Under Sadd’s leadership, Navacord has evolved from a holding company of regional broker partners into a unified, market-facing national brand. What began as a federation of strong local firms is now being brought together under a single platform, with some 50 distinct organizations transitioning into one Navacord identity. The recent merger with Acera Insurance – Canada’s largest independent, employee-controlled brokerage – has taken this to a new level, creating one of the country’s largest privately held insurance, benefits, and wealth advisory firms with roughly $7.2 billion in premiums, $7.5 billion in retirement assets, more than 5,000 professionals, and over 150 locations nationwide.
Sadd is acutely aware that scale alone is not a strategy. His focus is on integration with purpose: aligning 50 legacy cultures, systems, and brands around a shared mission and values while preserving the entrepreneurial, client-centric DNA that made each firm successful. He spends significant time staying connected to teams across the network to maintain momentum and engagement through this transition. For Sadd, the biggest KPI is not just revenue or premium volume, but whether Navacord’s people feel supported, developed, and empowered as the organization grows.


Strategically, he is positioning Navacord as a “Great Canadian Brokerage” that can compete on a global stage. Headquartered in Toronto and already one of Canada’s top commercial and multiline brokers by premium volume, Navacord is approaching the scale of the largest players in the market while remaining rooted in Canadian ownership and leadership. Canada’s vast geography and regional diversity have forced the company to master the balance of deep local expertise with centralized strength – a model Sadd now sees as exportable.

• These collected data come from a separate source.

-- ==== Sys2Proof/Syntax.lean ====
section
/-! DEFINITION. The instructions of the SZ-9: one constructor for each row of spec/opcode_table.json. 357 are instruction
words (their fields under the table's letters, less the chain bit h, which belongs to the packet slot); 75 are the rows
without an encoding, the steps that engines, homes, fabric, hub and host take (95_what_each_step_holds.md), with what names
the step as arguments. In the order: words of memory and engines, steps, words of arithmetic and flow. -/

namespace Sys2Proof
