/-- A record leaves for a line's home (12 R265, R266); a line with no changed byte sends none (12 R267). -/
def sendRecord (d line : Nat) (runs : List DiffRun) (version : Half) (kind : PubKind) (tenant : BitVec 6) (fwd : List Nat)
    (s : State) : State :=
  if runs.isEmpty then s
  else
    let relNo := if kind = .release then (s.die d).relNo else 0
    let s1 := { s with nextId := s.nextId + 1, records := s.records ++ [⟨s.nextId, line, d, runs, version, relNo, kind, tenant, fwd⟩] }
    if kind = .early then s1.setDie d fun D => { D with early := D.early + 1 } else s1

/-- Publishing a dirty line: snapshot, difference, twin freed, in one step (12 R265). Fills asked before it lack what the die wrote and are
overtaken: no later load of the die may find their bytes (13 R300, R301). -/
def publish (d line : Nat) (kind : PubKind) (fwd : List Nat) (s : State) : State :=
  match (s.die d).line? line with
  | some l =>
    match l.twin with
    | some t =>
      sendRecord d line (runsOf l.data t.data) t.version kind t.tenant fwd
        ((overtakeFills d line s).setDie d fun D => D.setLine { l with twin := none })
    | none => s
  | none => s

/-! ## The die cache's capacity (00 R5, 01 R6; 12 R262, R263) -/

/-- Bytes of the die cache in use, and its size: 96 MiB less the umbra pool. -/
def Die.bytesHeld (D : Die) : Nat :=
  128 * D.lines.length + (D.grains.map fun g => g.data.length).sum + 128 * D.peers.length

def Die.cacheBytes (D : Die) : Nat := 2 ^ 20 * (96 - D.pool)

/-- A line leaves the die cache; a dirty one is published first (12 R263). -/
def evictLine (d line : Nat) (s : State) : State :=
  if d < 8 then dropCopy d line (publish d line .eviction [] s) else s

/-- A die evicts a grain: an owner's bytes leave under the version of its ownership (12 R259). -/
def voluntaryWriteBack (d base : Nat) (s : State) : State :=
  match (s.die d).grains.find? fun g => g.base = base with
  | some g =>
    let n := g.data.length / 32
    let e := s.dirEntry base n
    let s1 := dropGrain d base n s
    if e.owner = some d then { s1 with nextId := s1.nextId + 1, writeBacks := s1.writeBacks ++ [⟨s1.nextId, d, base, g.data, e.version⟩] }
    else s1.setDir { e with sharers := e.sharers.filter (· != d) }
  | none => s

/-- What a full cache gives up: the last of its peers' lines, else of its lines, else of its grains. Which it is, no rule says: DESIGN CHOICE
(log entry 88). -/
def evictOldest (d : Nat) (s : State) : State :=
    let D := s.die d
    match D.peers.getLast?, D.lines.getLast?, D.grains.getLast? with
    | some p, _, _ => s.setDie d fun D => { D with peers := eraseKey D.peers p.1 }
    | none, some l, _ => evictLine d l.line s
    | none, none, some g => voluntaryWriteBack d g.base s
    | none, none, none => s

/-- Evictions, of at most f entries, until n more bytes fit. -/
def evictUntil (d n : Nat) : Nat → State → State
  | 0, s => s
  | f + 1, s => if (s.die d).bytesHeld + n ≤ (s.die d).cacheBytes then s else evictUntil d n f (evictOldest d s)

/-- Room for n more bytes in the die cache. -/
def makeRoom (d n : Nat) (s : State) : State :=
  evictUntil d n ((s.die d).peers.length + (s.die d).lines.length + (s.die d).grains.length) s

/-- Room for a grain that the die does not hold. -/
def grainRoom (d base n : Nat) (s : State) : State := if ((s.die d).grain base n).isSome then s else makeRoom d (32 * n) s

/-- The dirty lines of a die. -/
def Die.dirty (D : Die) : List Nat := (D.lines.filter fun l => l.twin.isSome).map fun l => l.line

/-- The home applies a record whole, and returns the new version; forwarded copies leave for waiting dies (12 R268, R271). -/
def applyRecord (r : DiffRecord) (s : State) : State :=
  let a := 128 * r.line
  let s1 := homeWrite a (applyRuns r.runs 0 (s.mem.read a 128)) s
  let v := s1.version16 r.line
  let s2 := { s1 with records := s1.records.filter fun x => x.id != r.id }
  r.forwardTo.foldl (fun s d => { s with nextId := s.nextId + 1, copies := s.copies ++ [⟨s.nextId, d, r, v⟩] }) s2

/-- The records of a die for a line, oldest first. -/
def State.recordsOf (s : State) (d line : Nat) : List DiffRecord := s.records.filter fun r => r.die = d && r.line = line

/-- The records of a die for a line arrive before anything that follows them on that path. -/
def flushRecords (d line : Nat) (s : State) : State := (s.recordsOf d line).foldl (fun s r => applyRecord r s) s

/-- The home line as a die's next fill finds it: behind the die's own records for the line (13 R303). -/
def homeLineFor (s : State) (d line : Nat) : List Byte :=
  (s.recordsOf d line).foldl (fun l r => applyRuns r.runs 0 l) (s.mem.read (128 * line) 128)

/-- A home serves a line in twin mode: grains held in owned mode are recalled first, and the mode bit is set (12 R257). -/
def twinService (line : Nat) (s : State) : State :=
  let s1 := recallSectors (4 * line) 4 true s
  { s1 with twinHome := if s1.twinHome.contains line then s1.twinHome else line :: s1.twinHome }

/-- Every twin copy of a line is published and dropped, and its fills in flight are overtaken (12 R257). -/
def recallTwins (line : Nat) (s : State) : State :=
  (List.range 8).foldl (fun s d =>
    dropCopy d line (dropL1s d (fun k => k / 4 = line) (flushRecords d line (publish d line .maintenance [] s)))) s

/-- A home serves sectors in owned mode: every twin copy of their lines is recalled first (12 R257). -/
def ownedService (base n : Nat) (s : State) : State :=
  (grainLines base n).foldl (fun s line =>
    if s.twinHome.contains line then
      let s1 := recallTwins line s
      { s1 with twinHome := s1.twinHome.filter (· != line) }
    else s) s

Looking ahead, he is driving a clear international agenda. Navacord has already made inroads in the US and is preparing for a much larger push south of the border, while also eyeing eventual expansion into the UK. At the same time, he is investing in technology and insurtech partnerships – including AI-driven tools for brokers – to ensure Navacord’s scale comes with sophistication, data transparency, and underwriting discipline.
In combining rapid consolidation with disciplined integration, people-first leadership, and global ambition grounded in Canadian values, Sadd is not only transforming Navacord but setting a benchmark for what impact-driven leadership looks like.
The Insurance Business Global 100 highlights the industry’s most influential professionals who are shaping the future of insurance. Now in its seventh year, the list is built entirely on achievement, impact, and leadership across the global insurance landscape.
As a truly international publication, IB draws on its unique access to six key markets – the US, Canada, Australia, New Zealand, Asia-Pacific, and the UK. Throughout the year, the IB editorial and research teams interact with hundreds of insurance leaders for daily news coverage, special reports, surveys, national award programs, and industry events. This deep engagement provides a comprehensive view of who is driving meaningful progress across the sector.
To compile the Global 100, the team reviewed the accomplishments of standout individuals across all markets and assessed their influence using criteria such as:
leadership and innovation within their organization
market impact, including growth, strategic direction, and product evolution
industry contribution, such as advocacy, education, or association leadership
commitment to advancing the sector, including DEI initiatives, public service, or championing emerging issues
notable achievements within the past 12–18 months
This process resulted in a carefully curated list of 100 professionals who are elevating the insurance profession, whether through driving organizational performance, spearheading transformation, mentoring talent, shaping industry policy, or championing new thinking that moves insurance into its next era.